Thank Christ he didn’t chase me. He came up to me back at the school and threatened to break my arms and legs if I said anything. Years later, when I was eighteen and living in Townsville, I ran into this piece of shit in a pub. I walked up and said, ‘Remember me?’ He said, ‘No.’ I said, ‘Jarratt,’ and he went white. Then I punched his fuckin’ head in.
I’m grateful I had the opportunity to belt him. If I hadn’t, I may have turned into a shattered man over it, because it really screwed me up. I feel so sorry for those guys in their forties who haven’t got over some sexual monster priest tearing them apart physically and mentally as a child.
The teachers were a great bunch. My dorm teacher was weird. He was an ‘old boy’ of the school. At night he used to wander around the beds after lights out and just stand beside your bed for ages. Sometimes he’d walk around with an obvious hard-on in his shorts.
If you got into trouble you’d get the strap. Usually two hits across the arse with specially made straps. They were about 3 foot long and scalloped at the top to grip it properly. The end that struck your
arse was double thickness with pennies stitched in for extra sting. The bruise on your arse had the round marks of the pennies. What possessed these motherfuckers to have things specially made up to belt boys with? The dorm master loved hitting you with these things more than twice. One Sunday morning we had inspection. Your little cupboard beside your bed had to be neat as a pin. Just before inspection I went to the loo. I came back and some bastard had turned my cupboard over, it was obvious.
‘Who turned your cupboard over, Jarratt?’
‘I don’t know, sir.’
‘Of course you know. If you don’t tell me, you will take his punishment.’
‘I don’t know, sir.’
‘You don’t know? Right, let’s count the articles on the floor, hmm, eleven items. Still won’t tell me who did it?’
‘I don’t know, sir.’
‘Into my office now!’
He always left the door open so the other kids could watch. ‘Bend over, Jarratt.’ He hit me on the arse eleven times. Fucking pervert.
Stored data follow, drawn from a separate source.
-- ==== Sys2Proof/Laws/State.lean ====
section
/-! SUPPORT. One lemma per update of the state and per piece of state: what each named update of Machine/Ops.lean leaves and
what it writes, read through the accessors, so that no later proof unfolds a record update. The registers are read through
`reg16` and `sreg`; `reg16_aw` and its fellows turn a field into that form. -/

namespace Sys2Proof.Machine.State

variable (s : State)

/-! ## The fields of the registers are the registers -/

@[simp] theorem reg16_aw : s.reg16 .aw = s.aw := rfl
@[simp] theorem reg16_cw : s.reg16 .cw = s.cw := rfl
@[simp] theorem reg16_dw : s.reg16 .dw = s.dw := rfl
@[simp] theorem reg16_bw : s.reg16 .bw = s.bw := rfl
@[simp] theorem reg16_sp : s.reg16 .sp = s.sp := rfl
@[simp] theorem reg16_bp : s.reg16 .bp = s.bp := rfl
@[simp] theorem reg16_ix : s.reg16 .ix = s.ix := rfl
@[simp] theorem reg16_iy : s.reg16 .iy = s.iy := rfl
@[simp] theorem sreg_ds1 : s.sreg .ds1 = s.ds1 := rfl
@[simp] theorem sreg_ps : s.sreg .ps = s.ps := rfl
@[simp] theorem sreg_ss : s.sreg .ss = s.ss := rfl
@[simp] theorem sreg_ds0 : s.sreg .ds0 = s.ds0 := rfl

/-! ## `setReg16` -/

@[simp] theorem reg16_setReg16 (r : Reg16) (v : Word) (q : Reg16) :
    (s.setReg16 r v).reg16 q = if q = r then v else s.reg16 q := by cases r <;> cases q <;> rfl
@[simp] theorem reg16_setReg16_same (r : Reg16) (v : Word) : (s.setReg16 r v).reg16 r = v := by cases r <;> rfl
@[simp] theorem setReg16_aw (r : Reg16) (v : Word) : (s.setReg16 r v).aw = if .aw = r then v else s.aw := by cases r <;> rfl
@[simp] theorem setReg16_cw (r : Reg16) (v : Word) : (s.setReg16 r v).cw = if .cw = r then v else s.cw := by cases r <;> rfl
@[simp] theorem setReg16_dw (r : Reg16) (v : Word) : (s.setReg16 r v).dw = if .dw = r then v else s.dw := by cases r <;> rfl
@[simp] theorem setReg16_bw (r : Reg16) (v : Word) : (s.setReg16 r v).bw = if .bw = r then v else s.bw := by cases r <;> rfl
@[simp] theorem setReg16_sp (r : Reg16) (v : Word) : (s.setReg16 r v).sp = if .sp = r then v else s.sp := by cases r <;> rfl
@[simp] theorem setReg16_bp (r : Reg16) (v : Word) : (s.setReg16 r v).bp = if .bp = r then v else s.bp := by cases r <;> rfl
@[simp] theorem setReg16_ix (r : Reg16) (v : Word) : (s.setReg16 r v).ix = if .ix = r then v else s.ix := by cases r <;> rfl
@[simp] theorem setReg16_iy (r : Reg16) (v : Word) : (s.setReg16 r v).iy = if .iy = r then v else s.iy := by cases r <;> rfl
@[simp] theorem sreg_setReg16 (r : Reg16) (v : Word) (q : SReg) : (s.setReg16 r v).sreg q = s.sreg q := by cases r <;> cases q <;> rfl
@[simp] theorem setReg16_ds1 (r : Reg16) (v : Word) : (s.setReg16 r v).ds1 = s.ds1 := by cases r <;> rfl
@[simp] theorem setReg16_ps (r : Reg16) (v : Word) : (s.setReg16 r v).ps = s.ps := by cases r <;> rfl
@[simp] theorem setReg16_ss (r : Reg16) (v : Word) : (s.setReg16 r v).ss = s.ss := by cases r <;> rfl
@[simp] theorem setReg16_ds0 (r : Reg16) (v : Word) : (s.setReg16 r v).ds0 = s.ds0 := by cases r <;> rfl
@[simp] theorem setReg16_pc (r : Reg16) (v : Word) : (s.setReg16 r v).pc = s.pc := by cases r <;> rfl
@[simp] theorem setReg16_psw (r : Reg16) (v : Word) : (s.setReg16 r v).psw = s.psw := by cases r <;> rfl
@[simp] theorem setReg16_memory (r : Reg16) (v : Word) : (s.setReg16 r v).memory = s.memory := by cases r <;> rfl
@[simp] theorem setReg16_extended (r : Reg16) (v : Word) : (s.setReg16 r v).extended = s.extended := by cases r <;> rfl
@[simp] theorem setReg16_ports (r : Reg16) (v : Word) : (s.setReg16 r v).ports = s.ports := by cases r <;> rfl
@[simp] theorem setReg16_internal (r : Reg16) (v : Word) : (s.setReg16 r v).internal = s.internal := by cases r <;> rfl
@[simp] theorem setReg16_segOverride (r : Reg16) (v : Word) : (s.setReg16 r v).segOverride = s.segOverride := by cases r <;> rfl
@[simp] theorem setReg16_lastOpcode (r : Reg16) (v : Word) : (s.setReg16 r v).lastOpcode = s.lastOpcode := by cases r <;> rfl
@[simp] theorem setReg16_clock (r : Reg16) (v : Word) : (s.setReg16 r v).clock = s.clock := by cases r <;> rfl
@[simp] theorem setReg16_trace (r : Reg16) (v : Word) : (s.setReg16 r v).trace = s.trace := by cases r <;> rfl
@[simp] theorem setReg16_halted (r : Reg16) (v : Word) : (s.setReg16 r v).halted = s.halted := by cases r <;> rfl
@[simp] theorem setReg16_cfg (r : Reg16) (v : Word) : (s.setReg16 r v).cfg = s.cfg := by cases r <;> rfl

/-! ## `setSReg` -/

@[simp] theorem reg16_setSReg (r : SReg) (v : Word) (q : Reg16) : (s.setSReg r v).reg16 q = s.reg16 q := by cases r <;> cases q <;> rfl
@[simp] theorem setSReg_aw (r : SReg) (v : Word) : (s.setSReg r v).aw = s.aw := by cases r <;> rfl
@[simp] theorem setSReg_cw (r : SReg) (v : Word) : (s.setSReg r v).cw = s.cw := by cases r <;> rfl
@[simp] theorem setSReg_dw (r : SReg) (v : Word) : (s.setSReg r v).dw = s.dw := by cases r <;> rfl
@[simp] theorem setSReg_bw (r : SReg) (v : Word) : (s.setSReg r v).bw = s.bw := by cases r <;> rfl
@[simp] theorem setSReg_sp (r : SReg) (v : Word) : (s.setSReg r v).sp = s.sp := by cases r <;> rfl
@[simp] theorem setSReg_bp (r : SReg) (v : Word) : (s.setSReg r v).bp = s.bp := by cases r <;> rfl
@[simp] theorem setSReg_ix (r : SReg) (v : Word) : (s.setSReg r v).ix = s.ix := by cases r <;> rfl
@[simp] theorem setSReg_iy (r : SReg) (v : Word) : (s.setSReg r v).iy = s.iy := by cases r <;> rfl
@[simp] theorem sreg_setSReg (r : SReg) (v : Word) (q : SReg) :
    (s.setSReg r v).sreg q = if q = r then v else s.sreg q := by cases r <;> cases q <;> rfl
@[simp] theorem sreg_setSReg_same (r : SReg) (v : Word) : (s.setSReg r v).sreg r = v := by cases r <;> rfl
@[simp] theorem setSReg_ds1 (r : SReg) (v : Word) : (s.setSReg r v).ds1 = if .ds1 = r then v else s.ds1 := by cases r <;> rfl
@[simp] theorem setSReg_ps (r : SReg) (v : Word) : (s.setSReg r v).ps = if .ps = r then v else s.ps := by cases r <;> rfl
@[simp] theorem setSReg_ss (r : SReg) (v : Word) : (s.setSReg r v).ss = if .ss = r then v else s.ss := by cases r <;> rfl
@[simp] theorem setSReg_ds0 (r : SReg) (v : Word) : (s.setSReg r v).ds0 = if .ds0 = r then v else s.ds0 := by cases r <;> rfl
@[simp] theorem setSReg_pc (r : SReg) (v : Word) : (s.setSReg r v).pc = s.pc := by cases r <;> rfl
@[simp] theorem setSReg_psw (r : SReg) (v : Word) : (s.setSReg r v).psw = s.psw := by cases r <;> rfl
@[simp] theorem setSReg_memory (r : SReg) (v : Word) : (s.setSReg r v).memory = s.memory := by cases r <;> rfl
@[simp] theorem setSReg_extended (r : SReg) (v : Word) : (s.setSReg r v).extended = s.extended := by cases r <;> rfl
@[simp] theorem setSReg_ports (r : SReg) (v : Word) : (s.setSReg r v).ports = s.ports := by cases r <;> rfl
@[simp] theorem setSReg_internal (r : SReg) (v : Word) : (s.setSReg r v).internal = s.internal := by cases r <;> rfl
@[simp] theorem setSReg_segOverride (r : SReg) (v : Word) : (s.setSReg r v).segOverride = s.segOverride := by cases r <;> rfl
@[simp] theorem setSReg_lastOpcode (r : SReg) (v : Word) : (s.setSReg r v).lastOpcode = s.lastOpcode := by cases r <;> rfl
@[simp] theorem setSReg_clock (r : SReg) (v : Word) : (s.setSReg r v).clock = s.clock := by cases r <;> rfl
@[simp] theorem setSReg_trace (r : SReg) (v : Word) : (s.setSReg r v).trace = s.trace := by cases r <;> rfl
@[simp] theorem setSReg_halted (r : SReg) (v : Word) : (s.setSReg r v).halted = s.halted := by cases r <;> rfl
@[simp] theorem setSReg_cfg (r : SReg) (v : Word) : (s.setSReg r v).cfg = s.cfg := by cases r <;> rfl

/-! ## `setPc` -/

@[simp] theorem reg16_setPc (v : Word) (q : Reg16) : (s.setPc v).reg16 q = s.reg16 q := by cases q <;> rfl
@[simp] theorem setPc_aw (v : Word) : (s.setPc v).aw = s.aw := rfl
@[simp] theorem setPc_cw (v : Word) : (s.setPc v).cw = s.cw := rfl
@[simp] theorem setPc_dw (v : Word) : (s.setPc v).dw = s.dw := rfl
@[simp] theorem setPc_bw (v : Word) : (s.setPc v).bw = s.bw := rfl
@[simp] theorem setPc_sp (v : Word) : (s.setPc v).sp = s.sp := rfl
@[simp] theorem setPc_bp (v : Word) : (s.setPc v).bp = s.bp := rfl
@[simp] theorem setPc_ix (v : Word) : (s.setPc v).ix = s.ix := rfl
@[simp] theorem setPc_iy (v : Word) : (s.setPc v).iy = s.iy := rfl
@[simp] theorem sreg_setPc (v : Word) (q : SReg) : (s.setPc v).sreg q = s.sreg q := by cases q <;> rfl
@[simp] theorem setPc_ds1 (v : Word) : (s.setPc v).ds1 = s.ds1 := rfl
@[simp] theorem setPc_ps (v : Word) : (s.setPc v).ps = s.ps := rfl
@[simp] theorem setPc_ss (v : Word) : (s.setPc v).ss = s.ss := rfl
@[simp] theorem setPc_ds0 (v : Word) : (s.setPc v).ds0 = s.ds0 := rfl
@[simp] theorem setPc_pc (v : Word) : (s.setPc v).pc = v := rfl
@[simp] theorem setPc_psw (v : Word) : (s.setPc v).psw = s.psw := rfl
@[simp] theorem setPc_memory (v : Word) : (s.setPc v).memory = s.memory := rfl
@[simp] theorem setPc_extended (v : Word) : (s.setPc v).extended = s.extended := rfl
@[simp] theorem setPc_ports (v : Word) : (s.setPc v).ports = s.ports := rfl
@[simp] theorem setPc_internal (v : Word) : (s.setPc v).internal = s.internal := rfl
@[simp] theorem setPc_segOverride (v : Word) : (s.setPc v).segOverride = s.segOverride := rfl
@[simp] theorem setPc_lastOpcode (v : Word) : (s.setPc v).lastOpcode = s.lastOpcode := rfl
@[simp] theorem setPc_clock (v : Word) : (s.setPc v).clock = s.clock := rfl
@[simp] theorem setPc_trace (v : Word) : (s.setPc v).trace = s.trace := rfl
@[simp] theorem setPc_halted (v : Word) : (s.setPc v).halted = s.halted := rfl
@[simp] theorem setPc_cfg (v : Word) : (s.setPc v).cfg = s.cfg := rfl

/-! ## `setPsw` -/

@[simp] theorem reg16_setPsw (v : Word) (q : Reg16) : (s.setPsw v).reg16 q = s.reg16 q := by cases q <;> rfl
@[simp] theorem setPsw_aw (v : Word) : (s.setPsw v).aw = s.aw := rfl
@[simp] theorem setPsw_cw (v : Word) : (s.setPsw v).cw = s.cw := rfl
@[simp] theorem setPsw_dw (v : Word) : (s.setPsw v).dw = s.dw := rfl
@[simp] theorem setPsw_bw (v : Word) : (s.setPsw v).bw = s.bw := rfl
@[simp] theorem setPsw_sp (v : Word) : (s.setPsw v).sp = s.sp := rfl
@[simp] theorem setPsw_bp (v : Word) : (s.setPsw v).bp = s.bp := rfl
@[simp] theorem setPsw_ix (v : Word) : (s.setPsw v).ix = s.ix := rfl
@[simp] theorem setPsw_iy (v : Word) : (s.setPsw v).iy = s.iy := rfl
@[simp] theorem sreg_setPsw (v : Word) (q : SReg) : (s.setPsw v).sreg q = s.sreg q := by cases q <;> rfl
@[simp] theorem setPsw_ds1 (v : Word) : (s.setPsw v).ds1 = s.ds1 := rfl
@[simp] theorem setPsw_ps (v : Word) : (s.setPsw v).ps = s.ps := rfl
@[simp] theorem setPsw_ss (v : Word) : (s.setPsw v).ss = s.ss := rfl
@[simp] theorem setPsw_ds0 (v : Word) : (s.setPsw v).ds0 = s.ds0 := rfl
@[simp] theorem setPsw_pc (v : Word) : (s.setPsw v).pc = s.pc := rfl
@[simp] theorem setPsw_psw (v : Word) : (s.setPsw v).psw = v := rfl
@[simp] theorem setPsw_memory (v : Word) : (s.setPsw v).memory = s.memory := rfl
@[simp] theorem setPsw_extended (v : Word) : (s.setPsw v).extended = s.extended := rfl
@[simp] theorem setPsw_ports (v : Word) : (s.setPsw v).ports = s.ports := rfl
@[simp] theorem setPsw_internal (v : Word) : (s.setPsw v).internal = s.internal := rfl
@[simp] theorem setPsw_segOverride (v : Word) : (s.setPsw v).segOverride = s.segOverride := rfl
@[simp] theorem setPsw_lastOpcode (v : Word) : (s.setPsw v).lastOpcode = s.lastOpcode := rfl
@[simp] theorem setPsw_clock (v : Word) : (s.setPsw v).clock = s.clock := rfl
@[simp] theorem setPsw_trace (v : Word) : (s.setPsw v).trace = s.trace := rfl
@[simp] theorem setPsw_halted (v : Word) : (s.setPsw v).halted = s.halted := rfl
@[simp] theorem setPsw_cfg (v : Word) : (s.setPsw v).cfg = s.cfg := rfl

/-! ## `setMemory` -/

@[simp] theorem reg16_setMemory (m : Mem) (q : Reg16) : (s.setMemory m).reg16 q = s.reg16 q := by cases q <;> rfl
@[simp] theorem setMemory_aw (m : Mem) : (s.setMemory m).aw = s.aw := rfl
@[simp] theorem setMemory_cw (m : Mem) : (s.setMemory m).cw = s.cw := rfl
@[simp] theorem setMemory_dw (m : Mem) : (s.setMemory m).dw = s.dw := rfl
@[simp] theorem setMemory_bw (m : Mem) : (s.setMemory m).bw = s.bw := rfl
@[simp] theorem setMemory_sp (m : Mem) : (s.setMemory m).sp = s.sp := rfl
@[simp] theorem setMemory_bp (m : Mem) : (s.setMemory m).bp = s.bp := rfl
@[simp] theorem setMemory_ix (m : Mem) : (s.setMemory m).ix = s.ix := rfl
@[simp] theorem setMemory_iy (m : Mem) : (s.setMemory m).iy = s.iy := rfl
@[simp] theorem sreg_setMemory (m : Mem) (q : SReg) : (s.setMemory m).sreg q = s.sreg q := by cases q <;> rfl
@[simp] theorem setMemory_ds1 (m : Mem) : (s.setMemory m).ds1 = s.ds1 := rfl
@[simp] theorem setMemory_ps (m : Mem) : (s.setMemory m).ps = s.ps := rfl
@[simp] theorem setMemory_ss (m : Mem) : (s.setMemory m).ss = s.ss := rfl
@[simp] theorem setMemory_ds0 (m : Mem) : (s.setMemory m).ds0 = s.ds0 := rfl
@[simp] theorem setMemory_pc (m : Mem) : (s.setMemory m).pc = s.pc := rfl
@[simp] theorem setMemory_psw (m : Mem) : (s.setMemory m).psw = s.psw := rfl
@[simp] theorem setMemory_memory (m : Mem) : (s.setMemory m).memory = m := rfl
@[simp] theorem setMemory_extended (m : Mem) : (s.setMemory m).extended = s.extended := rfl
@[simp] theorem setMemory_ports (m : Mem) : (s.setMemory m).ports = s.ports := rfl
@[simp] theorem setMemory_internal (m : Mem) : (s.setMemory m).internal = s.internal := rfl
@[simp] theorem setMemory_segOverride (m : Mem) : (s.setMemory m).segOverride = s.segOverride := rfl
@[simp] theorem setMemory_lastOpcode (m : Mem) : (s.setMemory m).lastOpcode = s.lastOpcode := rfl
@[simp] theorem setMemory_clock (m : Mem) : (s.setMemory m).clock = s.clock := rfl
@[simp] theorem setMemory_trace (m : Mem) : (s.setMemory m).trace = s.trace := rfl
@[simp] theorem setMemory_halted (m : Mem) : (s.setMemory m).halted = s.halted := rfl
@[simp] theorem setMemory_cfg (m : Mem) : (s.setMemory m).cfg = s.cfg := rfl

/-! ## `setExtended` -/

@[simp] theorem reg16_setExtended (m : Mem) (q : Reg16) : (s.setExtended m).reg16 q = s.reg16 q := by cases q <;> rfl
@[simp] theorem setExtended_aw (m : Mem) : (s.setExtended m).aw = s.aw := rfl
@[simp] theorem setExtended_cw (m : Mem) : (s.setExtended m).cw = s.cw := rfl
@[simp] theorem setExtended_dw (m : Mem) : (s.setExtended m).dw = s.dw := rfl
@[simp] theorem setExtended_bw (m : Mem) : (s.setExtended m).bw = s.bw := rfl
@[simp] theorem setExtended_sp (m : Mem) : (s.setExtended m).sp = s.sp := rfl
@[simp] theorem setExtended_bp (m : Mem) : (s.setExtended m).bp = s.bp := rfl
@[simp] theorem setExtended_ix (m : Mem) : (s.setExtended m).ix = s.ix := rfl
@[simp] theorem setExtended_iy (m : Mem) : (s.setExtended m).iy = s.iy := rfl
@[simp] theorem sreg_setExtended (m : Mem) (q : SReg) : (s.setExtended m).sreg q = s.sreg q := by cases q <;> rfl
@[simp] theorem setExtended_ds1 (m : Mem) : (s.setExtended m).ds1 = s.ds1 := rfl
@[simp] theorem setExtended_ps (m : Mem) : (s.setExtended m).ps = s.ps := rfl
@[simp] theorem setExtended_ss (m : Mem) : (s.setExtended m).ss = s.ss := rfl
@[simp] theorem setExtended_ds0 (m : Mem) : (s.setExtended m).ds0 = s.ds0 := rfl
@[simp] theorem setExtended_pc (m : Mem) : (s.setExtended m).pc = s.pc := rfl
@[simp] theorem setExtended_psw (m : Mem) : (s.setExtended m).psw = s.psw := rfl
@[simp] theorem setExtended_memory (m : Mem) : (s.setExtended m).memory = s.memory := rfl
@[simp] theorem setExtended_extended (m : Mem) : (s.setExtended m).extended = m := rfl
@[simp] theorem setExtended_ports (m : Mem) : (s.setExtended m).ports = s.ports := rfl
@[simp] theorem setExtended_internal (m : Mem) : (s.setExtended m).internal = s.internal := rfl
@[simp] theorem setExtended_segOverride (m : Mem) : (s.setExtended m).segOverride = s.segOverride := rfl
@[simp] theorem setExtended_lastOpcode (m : Mem) : (s.setExtended m).lastOpcode = s.lastOpcode := rfl
@[simp] theorem setExtended_clock (m : Mem) : (s.setExtended m).clock = s.clock := rfl
@[simp] theorem setExtended_trace (m : Mem) : (s.setExtended m).trace = s.trace := rfl
@[simp] theorem setExtended_halted (m : Mem) : (s.setExtended m).halted = s.halted := rfl
@[simp] theorem setExtended_cfg (m : Mem) : (s.setExtended m).cfg = s.cfg := rfl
There must have been some good times but I can’t remember them. I know that some kids loved the joint, sporting and academia types. That place was like an alien planet to me. One great event I can remember was changing from pounds, shillings and pence to decimal currency. As the song went, ‘On the fourteenth of February 1966.’ New coins and small, strange ‘paper money’.
Up until this point I’ve been writing in imperial measurements, but from here on I’ll go metric.